* _WHAT IS REQUIRED_: Your answer must be a single number: the count of lines in the entries below that hold "dstIp".

* _RAW DATA_:
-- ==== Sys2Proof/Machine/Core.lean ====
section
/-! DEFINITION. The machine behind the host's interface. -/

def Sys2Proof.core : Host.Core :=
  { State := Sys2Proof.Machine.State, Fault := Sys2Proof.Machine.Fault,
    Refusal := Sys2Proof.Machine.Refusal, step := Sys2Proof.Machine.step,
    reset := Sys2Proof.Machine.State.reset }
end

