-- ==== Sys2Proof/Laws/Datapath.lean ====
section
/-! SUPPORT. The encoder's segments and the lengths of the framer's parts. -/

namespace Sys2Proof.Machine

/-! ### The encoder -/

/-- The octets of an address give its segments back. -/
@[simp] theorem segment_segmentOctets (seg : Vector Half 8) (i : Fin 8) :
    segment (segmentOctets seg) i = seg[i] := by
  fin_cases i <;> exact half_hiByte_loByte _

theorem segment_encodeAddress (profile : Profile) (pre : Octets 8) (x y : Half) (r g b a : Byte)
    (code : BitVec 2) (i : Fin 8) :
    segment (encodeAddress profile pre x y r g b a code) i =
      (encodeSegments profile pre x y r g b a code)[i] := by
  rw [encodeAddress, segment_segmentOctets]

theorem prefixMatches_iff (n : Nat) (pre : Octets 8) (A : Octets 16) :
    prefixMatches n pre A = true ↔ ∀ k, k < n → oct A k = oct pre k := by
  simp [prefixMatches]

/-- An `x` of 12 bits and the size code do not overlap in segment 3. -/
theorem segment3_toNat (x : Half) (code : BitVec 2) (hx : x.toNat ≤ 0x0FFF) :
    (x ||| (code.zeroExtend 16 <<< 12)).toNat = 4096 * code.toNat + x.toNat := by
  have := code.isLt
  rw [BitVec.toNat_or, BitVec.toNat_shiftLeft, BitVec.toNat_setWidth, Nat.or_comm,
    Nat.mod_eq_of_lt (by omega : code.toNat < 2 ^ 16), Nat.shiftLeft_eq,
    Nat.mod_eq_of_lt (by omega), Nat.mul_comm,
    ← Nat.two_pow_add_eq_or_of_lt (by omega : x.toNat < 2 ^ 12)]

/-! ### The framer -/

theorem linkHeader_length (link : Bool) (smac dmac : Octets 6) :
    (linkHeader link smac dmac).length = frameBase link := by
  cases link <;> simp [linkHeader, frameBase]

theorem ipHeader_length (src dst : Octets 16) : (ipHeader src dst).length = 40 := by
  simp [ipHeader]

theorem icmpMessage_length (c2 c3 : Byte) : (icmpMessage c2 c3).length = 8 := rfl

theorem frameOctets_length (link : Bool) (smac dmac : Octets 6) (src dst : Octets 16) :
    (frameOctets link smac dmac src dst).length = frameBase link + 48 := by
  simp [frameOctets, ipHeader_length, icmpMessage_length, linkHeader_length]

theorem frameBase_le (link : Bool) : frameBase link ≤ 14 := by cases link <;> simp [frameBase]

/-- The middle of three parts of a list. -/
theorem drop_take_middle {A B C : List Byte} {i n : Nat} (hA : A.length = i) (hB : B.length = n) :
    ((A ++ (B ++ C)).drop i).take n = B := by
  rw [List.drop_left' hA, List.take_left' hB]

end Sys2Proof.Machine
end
--
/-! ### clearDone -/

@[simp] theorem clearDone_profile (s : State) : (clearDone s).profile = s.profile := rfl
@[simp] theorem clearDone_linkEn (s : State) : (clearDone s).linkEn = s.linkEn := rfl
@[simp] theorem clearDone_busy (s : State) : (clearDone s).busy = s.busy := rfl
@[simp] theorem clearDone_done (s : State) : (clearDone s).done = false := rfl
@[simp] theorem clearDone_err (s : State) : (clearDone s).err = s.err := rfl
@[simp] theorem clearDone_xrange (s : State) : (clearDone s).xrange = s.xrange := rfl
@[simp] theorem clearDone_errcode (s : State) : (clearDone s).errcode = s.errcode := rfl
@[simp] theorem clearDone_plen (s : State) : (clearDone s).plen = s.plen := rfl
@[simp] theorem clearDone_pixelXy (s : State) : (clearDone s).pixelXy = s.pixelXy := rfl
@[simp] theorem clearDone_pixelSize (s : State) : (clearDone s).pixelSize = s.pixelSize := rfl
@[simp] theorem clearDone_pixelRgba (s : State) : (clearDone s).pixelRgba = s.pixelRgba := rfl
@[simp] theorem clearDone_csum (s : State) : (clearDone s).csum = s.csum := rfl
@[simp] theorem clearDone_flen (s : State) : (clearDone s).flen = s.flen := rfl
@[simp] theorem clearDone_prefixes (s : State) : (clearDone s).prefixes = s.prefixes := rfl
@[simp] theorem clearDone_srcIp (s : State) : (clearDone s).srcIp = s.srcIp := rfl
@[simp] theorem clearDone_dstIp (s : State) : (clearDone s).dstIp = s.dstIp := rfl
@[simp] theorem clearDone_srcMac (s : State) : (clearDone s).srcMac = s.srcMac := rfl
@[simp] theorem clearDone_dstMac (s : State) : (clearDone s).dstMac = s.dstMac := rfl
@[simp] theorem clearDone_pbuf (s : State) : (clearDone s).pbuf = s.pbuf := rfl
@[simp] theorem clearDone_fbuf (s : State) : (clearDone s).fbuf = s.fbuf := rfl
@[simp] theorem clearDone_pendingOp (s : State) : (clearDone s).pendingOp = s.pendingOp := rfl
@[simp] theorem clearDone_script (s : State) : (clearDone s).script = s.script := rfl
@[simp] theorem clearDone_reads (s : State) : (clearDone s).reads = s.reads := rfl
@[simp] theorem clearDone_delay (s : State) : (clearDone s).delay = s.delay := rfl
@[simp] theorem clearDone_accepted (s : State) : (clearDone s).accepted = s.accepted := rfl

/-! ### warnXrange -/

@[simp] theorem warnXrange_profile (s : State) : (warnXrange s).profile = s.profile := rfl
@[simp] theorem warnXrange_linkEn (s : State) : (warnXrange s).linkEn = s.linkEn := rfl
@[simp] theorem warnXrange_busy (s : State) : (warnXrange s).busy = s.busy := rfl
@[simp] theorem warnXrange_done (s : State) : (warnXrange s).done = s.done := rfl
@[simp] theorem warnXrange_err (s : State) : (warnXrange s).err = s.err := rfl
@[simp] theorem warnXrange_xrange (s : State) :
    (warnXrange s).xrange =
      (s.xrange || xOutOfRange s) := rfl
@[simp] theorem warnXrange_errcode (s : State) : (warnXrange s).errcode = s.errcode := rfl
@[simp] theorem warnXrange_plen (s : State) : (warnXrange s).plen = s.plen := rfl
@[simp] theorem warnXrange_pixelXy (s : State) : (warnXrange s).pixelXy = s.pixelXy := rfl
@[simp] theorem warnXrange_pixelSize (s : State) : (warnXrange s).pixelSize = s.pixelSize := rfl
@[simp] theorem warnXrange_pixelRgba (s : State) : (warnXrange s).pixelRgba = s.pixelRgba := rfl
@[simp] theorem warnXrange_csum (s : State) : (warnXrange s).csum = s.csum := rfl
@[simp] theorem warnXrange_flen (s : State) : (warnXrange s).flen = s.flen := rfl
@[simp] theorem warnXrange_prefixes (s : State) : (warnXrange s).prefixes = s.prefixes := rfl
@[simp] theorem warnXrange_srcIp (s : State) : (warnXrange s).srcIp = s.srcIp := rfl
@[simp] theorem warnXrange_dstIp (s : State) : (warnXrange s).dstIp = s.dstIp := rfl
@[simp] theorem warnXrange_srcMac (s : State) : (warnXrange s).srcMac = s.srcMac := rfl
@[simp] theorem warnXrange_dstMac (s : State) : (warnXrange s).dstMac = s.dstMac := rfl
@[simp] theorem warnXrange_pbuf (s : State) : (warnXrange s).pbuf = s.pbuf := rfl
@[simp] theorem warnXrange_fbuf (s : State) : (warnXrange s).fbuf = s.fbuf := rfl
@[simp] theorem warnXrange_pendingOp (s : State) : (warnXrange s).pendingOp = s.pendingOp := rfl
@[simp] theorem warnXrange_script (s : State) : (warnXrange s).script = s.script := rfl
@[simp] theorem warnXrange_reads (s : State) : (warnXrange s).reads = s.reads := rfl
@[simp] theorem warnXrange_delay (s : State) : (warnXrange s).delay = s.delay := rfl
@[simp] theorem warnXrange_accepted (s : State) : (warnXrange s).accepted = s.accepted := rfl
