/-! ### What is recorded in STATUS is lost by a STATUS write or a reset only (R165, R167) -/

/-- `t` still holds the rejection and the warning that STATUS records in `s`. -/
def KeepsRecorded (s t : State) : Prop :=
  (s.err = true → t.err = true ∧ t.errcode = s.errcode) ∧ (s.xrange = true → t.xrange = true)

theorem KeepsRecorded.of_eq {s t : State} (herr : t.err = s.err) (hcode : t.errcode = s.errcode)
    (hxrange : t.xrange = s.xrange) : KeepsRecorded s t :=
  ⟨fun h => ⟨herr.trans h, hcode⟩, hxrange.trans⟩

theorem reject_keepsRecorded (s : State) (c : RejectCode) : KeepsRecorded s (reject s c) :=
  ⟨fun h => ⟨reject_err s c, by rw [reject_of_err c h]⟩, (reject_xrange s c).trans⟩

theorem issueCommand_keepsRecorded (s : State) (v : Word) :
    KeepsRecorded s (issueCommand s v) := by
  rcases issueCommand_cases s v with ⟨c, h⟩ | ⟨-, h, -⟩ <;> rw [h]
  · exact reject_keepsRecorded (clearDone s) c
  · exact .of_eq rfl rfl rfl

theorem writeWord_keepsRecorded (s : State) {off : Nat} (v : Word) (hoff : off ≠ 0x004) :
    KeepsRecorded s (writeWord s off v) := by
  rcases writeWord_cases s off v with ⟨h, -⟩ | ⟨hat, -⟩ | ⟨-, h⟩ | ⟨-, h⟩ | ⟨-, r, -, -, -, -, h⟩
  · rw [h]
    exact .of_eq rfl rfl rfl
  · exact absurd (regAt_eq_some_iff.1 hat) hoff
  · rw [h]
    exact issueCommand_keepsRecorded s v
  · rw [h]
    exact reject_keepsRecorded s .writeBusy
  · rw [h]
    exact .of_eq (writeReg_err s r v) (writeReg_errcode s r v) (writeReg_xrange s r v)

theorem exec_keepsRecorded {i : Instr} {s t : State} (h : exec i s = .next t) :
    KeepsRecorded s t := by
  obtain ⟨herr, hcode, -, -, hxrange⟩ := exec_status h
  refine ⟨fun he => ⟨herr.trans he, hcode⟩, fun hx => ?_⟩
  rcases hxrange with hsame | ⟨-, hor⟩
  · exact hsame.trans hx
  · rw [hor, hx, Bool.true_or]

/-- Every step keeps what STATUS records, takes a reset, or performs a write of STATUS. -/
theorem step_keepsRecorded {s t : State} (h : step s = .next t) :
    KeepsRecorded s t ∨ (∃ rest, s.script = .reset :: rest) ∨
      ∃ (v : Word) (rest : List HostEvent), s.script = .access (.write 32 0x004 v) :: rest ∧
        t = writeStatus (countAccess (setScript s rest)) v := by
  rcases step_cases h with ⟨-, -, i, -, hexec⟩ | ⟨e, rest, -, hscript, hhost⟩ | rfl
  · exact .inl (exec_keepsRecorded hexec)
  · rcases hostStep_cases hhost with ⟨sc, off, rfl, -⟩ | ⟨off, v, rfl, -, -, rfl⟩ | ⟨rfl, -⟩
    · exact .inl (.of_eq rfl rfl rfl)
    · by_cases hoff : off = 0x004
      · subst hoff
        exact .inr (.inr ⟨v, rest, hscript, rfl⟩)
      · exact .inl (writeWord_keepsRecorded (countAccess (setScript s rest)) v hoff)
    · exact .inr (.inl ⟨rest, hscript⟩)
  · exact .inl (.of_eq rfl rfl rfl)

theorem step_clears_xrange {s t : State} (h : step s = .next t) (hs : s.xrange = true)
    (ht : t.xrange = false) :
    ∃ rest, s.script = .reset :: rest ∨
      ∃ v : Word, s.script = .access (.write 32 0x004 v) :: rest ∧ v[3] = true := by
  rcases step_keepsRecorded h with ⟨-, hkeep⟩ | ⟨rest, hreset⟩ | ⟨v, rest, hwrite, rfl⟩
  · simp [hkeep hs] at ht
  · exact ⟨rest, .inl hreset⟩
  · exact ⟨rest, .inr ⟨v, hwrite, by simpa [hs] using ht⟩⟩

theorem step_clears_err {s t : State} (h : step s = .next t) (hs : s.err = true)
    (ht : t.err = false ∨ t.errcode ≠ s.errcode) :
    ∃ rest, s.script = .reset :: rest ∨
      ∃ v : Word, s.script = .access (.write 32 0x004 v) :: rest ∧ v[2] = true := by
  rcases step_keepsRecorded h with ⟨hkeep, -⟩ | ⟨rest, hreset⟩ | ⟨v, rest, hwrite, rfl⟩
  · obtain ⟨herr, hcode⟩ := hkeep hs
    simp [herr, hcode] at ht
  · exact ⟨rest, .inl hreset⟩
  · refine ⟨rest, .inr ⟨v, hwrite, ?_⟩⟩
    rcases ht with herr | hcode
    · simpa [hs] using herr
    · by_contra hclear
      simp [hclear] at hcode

* _SOLUTION TO THIS EXERCISE_: 2